Brahms wrote his Tragic Overture in 1880, the same year as the ebullient Academic Festival Overture. The composer summed up the two succinctly: “One laughs; the other cries.” That is not to say that the Tragic has any kind of literary “program,” for Brahms was not interested in telling stories, only in the emotions that might be distilled from them. It is a powerful work, though at times much more “academic” than its so-named companion piece.
Barber — whose centennial is celebrated this year — wrote his String Quartet, Opus 11 in 1936, while he and Gian Menotti were staying in Italy. In 1938, when he heard Arturo Toscanini was looking for a new orchestral work by an American, he transcribed the quartet’s slow movement for string orchestra and sent it to the legendary conductor.
Toscanini returned the score in a few days, without saying anything about it, which caused Barber some dismay.
Later, Toscanini assured the composer, through Menotti, that he sent it back so quickly because he had already memorized it. The maestro and the NBC Symphony Orchestra premiered the work on Nov. 5 that same year. Inspired by a poem by the Latin poet Virgil, the Adagio, according to one source, was how “Barber envisioned a small stream that grows into a river.”
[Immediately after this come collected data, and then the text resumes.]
-- ==== Sys2Proof/Laws/PerInstr.lean ====
section
/-! SUPPORT. A claim made for each instruction: its parcels are as many as its first parcel says (30 R171). -/

namespace Sys2Proof.Laws.EncodedLength

/-- There are as many parcels as the first one says (30 R171). -/
def Matches : List Parcel → Prop
  | [w] => lengthOf w = .two
  | [w, _] => lengthOf w = .four
  | _ => False

/-- The encoding of the instruction is as long as its first parcel says. -/
def Statement (i : Instr) : Prop := Matches (encode i)

/-- A first parcel of a 16-bit instruction: bits 15:14 are not 11 (30 R171). -/
def Short {n : Nat} (w : BitVec n) : Prop := (w.getLsbD 15 && w.getLsbD 14) = false

/-- A first parcel of a 32-bit instruction: bits 15:14 are 11, and bit 11 is 0 or bits 15:13 are 111 (30 R171). -/
def Long {n : Nat} (w : BitVec n) : Prop := (w.getLsbD 15 && w.getLsbD 14 && w.getLsbD 13) = true

theorem matches_two (w : Parcel) (h : Short w) : Matches [w] := by
  have e : fld w 14 2 ≠ 0b11#2 := by
    intro e
    have h0 : w.getLsbD 14 = true := by simpa [fld] using congrArg (fun x => x.getLsbD 0) e
    have h1 : w.getLsbD 15 = true := by simpa [fld] using congrArg (fun x => x.getLsbD 1) e
    unfold Short at h
    rw [h0, h1] at h
    contradiction
  show lengthOf w = .two
  unfold lengthOf
  rw [if_pos e]

theorem matches_four (w x : Parcel) (h : Long w) : Matches [w, x] := by
  simp only [Long, Bool.and_eq_true] at h
  obtain ⟨⟨h15, h14⟩, h13⟩ := h
  have e : fld w 14 2 = 0b11#2 := by
    apply BitVec.eq_of_getLsbD_eq
    intro i hi
    rcases i with _ | _ | i
    · simpa [fld] using h14
    · simpa [fld] using h15
    · omega
  have e' : fld w 13 3 = 0b111#3 := by
    apply BitVec.eq_of_getLsbD_eq
    intro i hi
    rcases i with _ | _ | _ | i
    · simpa [fld] using h13
    · simpa [fld] using h14
    · simpa [fld] using h15
    · omega
  show lengthOf w = .four
  unfold lengthOf
  rw [if_neg (by simp [e]), if_neg (by simp [e'])]

/-! ### The formats -/

theorem of_encProg (f p : BitVec 4) : Matches (encProg f p) :=
  have h : Short (0#8 ++ f ++ p) := by simp only [Short, BitVec.getLsbD_append]; rfl
  matches_two _ h

theorem of_encProg3 (f : BitVec 4) (n : BitVec 3) : Matches (encProg3 f n) :=
  have h : Short (0#8 ++ f ++ 0#1 ++ n) := by simp only [Short, BitVec.getLsbD_append]; rfl
  matches_two _ h

theorem of_encPushPop (wr : BitVec 1) (r : Reg) : Matches (encPushPop wr r) :=
  have h : Short (0x01#8 ++ 0#1 ++ wr ++ r.grp ++ r.num) := by simp only [Short, BitVec.getLsbD_append]; rfl
  matches_two _ h

theorem of_encCache (post : Bool) (op : BitVec 2) (p : PReg) : Matches (encCache post op p) :=
  have h : Short (0x02#8 ++ 0b01#2 ++ bitField post ++ op ++ p.code) := by simp only [Short, BitVec.getLsbD_append]; rfl
  matches_two _ h

theorem of_encCcReg (op : BitVec 2) (n : BitVec 3) : Matches (encCcReg op n) :=
  have h : Short (0x02#8 ++ 0#3 ++ op ++ n) := by simp only [Short, BitVec.getLsbD_append]; rfl
  matches_two _ h

theorem of_encCcStat (dop : BitVec 3) (b : AstatBit) : Matches (encCcStat dop b) :=
  have h : Short (0x03#8 ++ dop ++ b.code) := by simp only [Short, BitVec.getLsbD_append]; rfl
  matches_two _ h

theorem of_encMult (dpw dr pr : BitVec 3) : Matches (encMult dpw dr pr) :=
  have h : Short (0b0000010#7 ++ dpw ++ dr ++ pr) := by simp only [Short, BitVec.getLsbD_append]; rfl
  matches_two _ h

theorem of_encCcMv (t : BitVec 1) (dst src : DPReg) : Matches (encCcMv t dst src) :=
  have h : Short (0b0000011#7 ++ t ++ dst.sel ++ src.sel ++ dst.num ++ src.num) := by
    simp only [Short, BitVec.getLsbD_append]
    rfl
  matches_two _ h

theorem of_encCcFlag (iog : BitVec 5) (y x : BitVec 3) : Matches (encCcFlag iog y x) :=
  have h : Short (0b00001#5 ++ iog ++ y ++ x) := by simp only [Short, BitVec.getLsbD_append]; rfl
  matches_two _ h

theorem of_encBrcc (t : BitVec 1) (bp : Bool) (off : BitVec 10) : Matches (encBrcc t bp off) :=
  have h : Short (0b0001#4 ++ t ++ bitField bp ++ off) := by simp only [Short, BitVec.getLsbD_append]; rfl
  matches_two _ h

theorem of_encGrp4 (op : BitVec 5) (s d : BitVec 3) : Matches (encGrp4 op s d) :=
  have h : Short (0b0100#4 ++ 0#1 ++ op ++ s ++ d) := by simp only [Short, BitVec.getLsbD_append]; rfl
  matches_two _ h

theorem of_encLogi (op : BitVec 3) (imm : BitVec 5) (d : DReg) : Matches (encLogi op imm d) :=
  have h : Short (0b01001#5 ++ op ++ imm ++ d.code) := by simp only [Short, BitVec.getLsbD_append]; rfl
  matches_two _ h

theorem of_encComp3 (op d s1 s0 : BitVec 3) : Matches (encComp3 op d s1 s0) :=
  have h : Short (0b0101#4 ++ op ++ d ++ s1 ++ s0) := by simp only [Short, BitVec.getLsbD_append]; rfl
  matches_two _ h

theorem of_encCompI (op : BitVec 2) (imm : BitVec 7) (d : BitVec 3) : Matches (encCompI op imm d) :=
  have h : Short (0b0110#4 ++ op ++ imm ++ d) := by simp only [Short, BitVec.getLsbD_append]; rfl
  matches_two _ h

theorem of_encPmod (waop : BitVec 3) (rr : DReg) (pi pp : PReg) : Matches (encPmod waop rr pi pp) :=
  have h : Short (0b1000#4 ++ waop ++ rr.code ++ pi.code ++ pp.code) := by simp only [Short, BitVec.getLsbD_append]; rfl
  matches_two _ h

theorem of_encLdst (op : BitVec 6) (pp : PReg) (r : BitVec 3) : Matches (encLdst op pp r) :=
  have h : Short (0b1001#4 ++ op ++ pp.code ++ r) := by simp only [Short, BitVec.getLsbD_append]; rfl
  matches_two _ h

theorem of_encDsp (op : BitVec 5) (i : Quad) (rr : DReg) : Matches (encDsp op i rr) :=
  have h : Short (0b100111#6 ++ op ++ i.code ++ rr.code) := by simp only [Short, BitVec.getLsbD_append]; rfl
  matches_two _ h

theorem of_encDagM (op : BitVec 6) (m i : Quad) : Matches (encDagM op m i) :=
  have h : Short (0b100111#6 ++ op ++ m.code ++ i.code) := by simp only [Short, BitVec.getLsbD_append]; rfl
  matches_two _ h

theorem of_encDagK (op : BitVec 2) (i : Quad) : Matches (encDagK op i) :=
  have h : Short (0b100111110110#12 ++ op ++ i.code) := by simp only [Short, BitVec.getLsbD_append]; rfl
  matches_two _ h

theorem of_encLdstIi (wop : BitVec 3) (off : BitVec 4) (pp : PReg) (r : BitVec 3) : Matches (encLdstIi wop off pp r) :=
  have h : Short (0b101#3 ++ wop ++ off ++ pp.code ++ r) := by simp only [Short, BitVec.getLsbD_append]; rfl
  matches_two _ h

theorem of_encLdstFp (wr : BitVec 1) (off : BitVec 5) (sel : BitVec 1) (r : BitVec 3) :
    Matches (encLdstFp wr off sel r) :=
  have h : Short (0b101110#6 ++ wr ++ off ++ sel ++ r) := by simp only [Short, BitVec.getLsbD_append]; rfl
  matches_two _ h

theorem of_encLoop (rop : BitVec 2) (c : LoopNo) (soff : BitVec 4) (p : BitVec 3) (eoff : BitVec 10) :
    Matches (encLoop rop c soff p eoff) :=
  have h : Long (0b111000001#9 ++ rop ++ c.code ++ soff) := by simp only [Long, BitVec.getLsbD_append]; rfl
  matches_four _ _ h

theorem of_encLdImm (zhs : BitVec 3) (g : GenReg) (imm : BitVec 16) : Matches (encLdImm zhs g imm) :=
  have h : Long (0xE1#8 ++ zhs ++ g.grp ++ g.num) := by simp only [Long, BitVec.getLsbD_append]; rfl
  matches_four _ _ h

theorem of_encCall (s : BitVec 1) (off : BitVec 24) : Matches (encCall s off) :=
  have h : Long (0b1110001#7 ++ s ++ off.extractLsb' 16 8) := by simp only [Long, BitVec.getLsbD_append]; rfl
  matches_four _ _ h

theorem of_encIdx (wzsz : BitVec 4) (pp : PReg) (r : BitVec 3) (off : BitVec 16) : Matches (encIdx wzsz pp r off) :=
  have h : Long (0b111001#6 ++ wzsz ++ pp.code ++ r) := by simp only [Long, BitVec.getLsbD_append]; rfl
  matches_four _ _ h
Dukas (1865-1935) conducted the premiere of L’apprenti sorcier himself. It was an immediate and lasting sensation, quite overshadowing the rest of this great composer’s work — rather like Maurice Ravel’s Bolero. In the last 23 years of his life, after the Fanfare pour précéder La Péri, Dukas published only three, very small-scaled pieces, for solo piano or piano and voice. Of the works he wrote from 1892 to 1912, only a little more than a third were published. The rest were either unpublished or destroyed. Dukas was a rare and scrupulous perfectionist.
If there is any more to be said about Beethoven’s Symphony No. 5 in C-Minor, I’m afraid I can’t imagine what it might be.
Tickets to the University Symphony concert are $15 for the general public and $7 for students, and can be purchased at the door.